I think OP has already had enough of that....

It's all relative. I, like many others, can justify working the overtime to buy the things we want and or need to continue riding, I'd ride for a living if I could find a company to sponsor a fat slow guy. But, instead, I drive to the trailhead in my V10 truck, unload my bike, do all the necessary checks, put on my shoes, gloves, camelbak, helmet, and off I go.

For something to have meaning and value to you or your life, you have to give it a reason. If you can't justify it, bail out and don't look back. Life's too damn short to sit around ranting on the interwebz about how you hate everything about this or that. Do it, or not, ultimately you're the only one who can decide, and frankly...the only one who cares what you do.
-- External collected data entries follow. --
/-- After a slot of a bucket is freed, one stash slot whose candidates include the bucket moves into it (R214). -/
def State.unstash (s : State) (shard : Nat) (f : Found) : State :=
  if f.stash then s
  else
    let b := f.place / 4 % 2 ^ 23
    match SMap.first? s.fst.stash fun p e => p / 256 == shard && e.1 == f.gen
        && (let c := sigBuckets e.2.sig (s.genK shard f.gen); c.1 == b || c.2 == b) with
    | none => s
    | some (p, e) =>
      { s with fst := { s.fst with stash := SMap.del s.fst.stash p,
                                   index := SMap.set s.fst.index f.place e.2 } }.syncStash shard

/-- A key's slot in a shard, of whatever role, naming a live record that verifies (R197, R198). -/
def State.findKey (s : State) (shard : Nat) (key : List Nat) : Option Found :=
  (s.candidates shard key).find? fun f => (s.recNow f.slot.handle).elim false fun r =>
    verifyRec r.size (toImage r.size r.words) key f.slot.dir

/-- The slots of a record's key in its home shard. -/
def State.slotsOf (s : State) (key : List Nat) (handle : Nat) : List Found :=
  (s.candidates (homeShard s.fst.shardSeed key) key).filter fun f => f.slot.handle == handle

/-! ## Answers (R14, R206, R208) -/

/-- An answer of a record as it stands. -/
def State.answerOf (s : State) (handle dir : Nat) : Option Answer :=
  (s.recNow handle).map fun r =>
    let im := toImage r.size r.words
    ⟨handle, r.size, dir, im, false, iEntry im⟩

/-- A cached record answers a packet: touched set, inflight one more (R206). False where inflight stands at its limit. -/
def State.answerLine (s : State) (k : Nat) (l : Line) (pkt dir : Nat) : State × Bool :=
  if l.inflight ≥ 1023 then (s, false)
  else
    let s1 := (s.setLine k { l with touched := true, inflight := l.inflight + 1 }).touchWay k
    (s1.sendAnswer pkt (s1.answerOf l.handle dir), true)

/-- A hop sent to a record's owner (R16). -/
def State.sendHop (s : State) (shard pkt pipe : Nat) (key : List Nat) (handle dir : Nat) (set : Option Nat) : State :=
  let r : LookReq := ⟨pkt, pipe, ownerOf handle, key, some (handle, dir, set)⟩
  { s with fst := { s.fst with reqs := s.fst.reqs ++ [r] } }.count (C.fstRecordHops shard)

/-! ## Updates (R25, R272, R282) -/

/-- last_seen as a later-of write (R282). -/
def laterSeen (im : List Nat) (v : Option Nat) : List Nat :=
  match v with
  | some t => if wrapDiff t (iLastSeen im) 32 > 0 then setAt im 8 t else im
  | none => im

/-- A record image with an update applied. -/
def updatedImage (im : List Nat) (u : Update) : List Nat :=
  laterSeen (imCounts (u.writes.foldl imWrite im) u.addBytes u.addPackets) u.lastSeen

/-- A record as a pipeline's runs leave it without what was discarded: the committed image with the pipeline's updates that are
on their way or held. For a record of another member, the image of the answer. -/
def State.committedImage (s : State) (pipe : Nat) (a : Answer) : List Nat :=
  if a.handle ≥ 2 ^ 29 then a.image
  else
    let all := s.fst.updates ++ s.pk.pkts.flatMap fun e => e.2.held
    (all.filter fun u => u.handle == a.handle && u.pipe == pipe).foldl updatedImage (s.imageNow a.handle)

/-! ## Poisoned records (R226) -/

/-- FST_LIVE and the profile's live records change by one (R157, R229). -/
def State.countLive (s : State) (handle profile : Nat) (up : Bool) : State :=
  let n := s.getF F.fstLive_live (ownerOf handle)
  let m := SMap.getD s.cls.liveCount profile 0
  let s1 := s.setF F.fstLive_live (ownerOf handle) (if up then n + 1 else n - 1)
  { s1 with cls := { s1.cls with liveCount := SMap.put 0 s1.cls.liveCount profile (if up then m + 1 else m - 1) } }

/-- A handle whose record is poisoned is retired (R226): never used again, counted, and declared lost at its owner; its
record is
live no more. -/
def State.retireHandle (s : State) (h profile : Nat) : State :=
  if s.fst.retired.contains h then s
  else
    let k := ownerOf h
    let s1 := (s.dropLines h).countLive h profile false
    let s2 := { s1 with fst := { s1.fst with retired := s1.fst.retired ++ [h], heap := SMap.del s1.fst.heap h } }
    ((s2.count (C.fstPoisonRetired k)).setF F.fstEvent_poisonSeen k 1).declareLoss 0 k h 1 0

/-- A key's flow is relearned when it is set up again (R31, R226). -/
def State.loseKey (s : State) (key : List Nat) : State :=
  if s.fst.lostKeys.contains key then s else { s with fst := { s.fst with lostKeys := s.fst.lostKeys ++ [key] } }

/-- A poisoned or retired record met by a lookup: the slot it came through is removed and the handle retired; the flow will
be set
up again with relearned set (R226). -/
def State.retireRec (s : State) (shard : Nat) (f : Found) (key : List Nat) : State :=
  (((s.clearSlot shard f).unstash shard f).loseKey key).retireHandle f.slot.handle f.slot.profile

/-- The slots that name a handle, in whatever shard, with that shard. -/
def State.slotsNaming (s : State) (h : Nat) : List (Nat × Found) :=
  let inIndex := s.fst.index.filterMap fun e =>
    if e.2.handle == h then some (e.1 / 2 ^ 26, Found.mk false e.1 (e.1 / 2 ^ 25 % 2 == 1) e.2) else none
  let inStash := s.fst.stash.filterMap fun e =>
    if e.2.2.handle == h then some (e.1 / 256, Found.mk true e.1 e.2.1 e.2.2) else none
  inIndex ++ inStash

/-- A pass meets a record that is poisoned or retired: the handle is retired, every slot that names it goes, and its ageing bits
(R226). -/
def State.retireMet (s : State) (h : Nat) : State :=
  let fs := s.slotsNaming h
  let prof := (fs.head?.map fun e => e.2.slot.profile).getD 0
  ((fs.foldl (fun t e => (t.clearSlot e.1 e.2).unstash e.1 e.2) s).retireHandle h prof).ageBitsSet h 0 7

end Sys2Proof.Machine
end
I'll continue to shell out $$ to the industry because when I ride, I love it. I love spending time with my friends and sons on the trail. I love it when my wife actually says she wants to go riding with me, and I love being able to do trail work, plan race events, work events, and spread the word in general about biking and safety.


----------



## big_slacker (Feb 16, 2004)

Easy solution. Buy a used bike cheap on ebay from someone who is selling it because they can't ride 3 miles on their local cart path without fainting. /troll

Seriously though, not sure what the health problems are but anything having to do with bikes needs to take a backseat to that. Whatever the fix is, major diet/lifestyle change, surgery, meds, etc... Do that, then worry about riding.


----------



## cassa89 (Jun 30, 2014)

Glide the Clyde said:


> I am that snarky in real life. Ask any members here who know me in real life. I don't hide behind a keyboard, an avatar (my pic) or a screen name (okay, that's not my real name). I'm an a$$hole and I'm okay with that.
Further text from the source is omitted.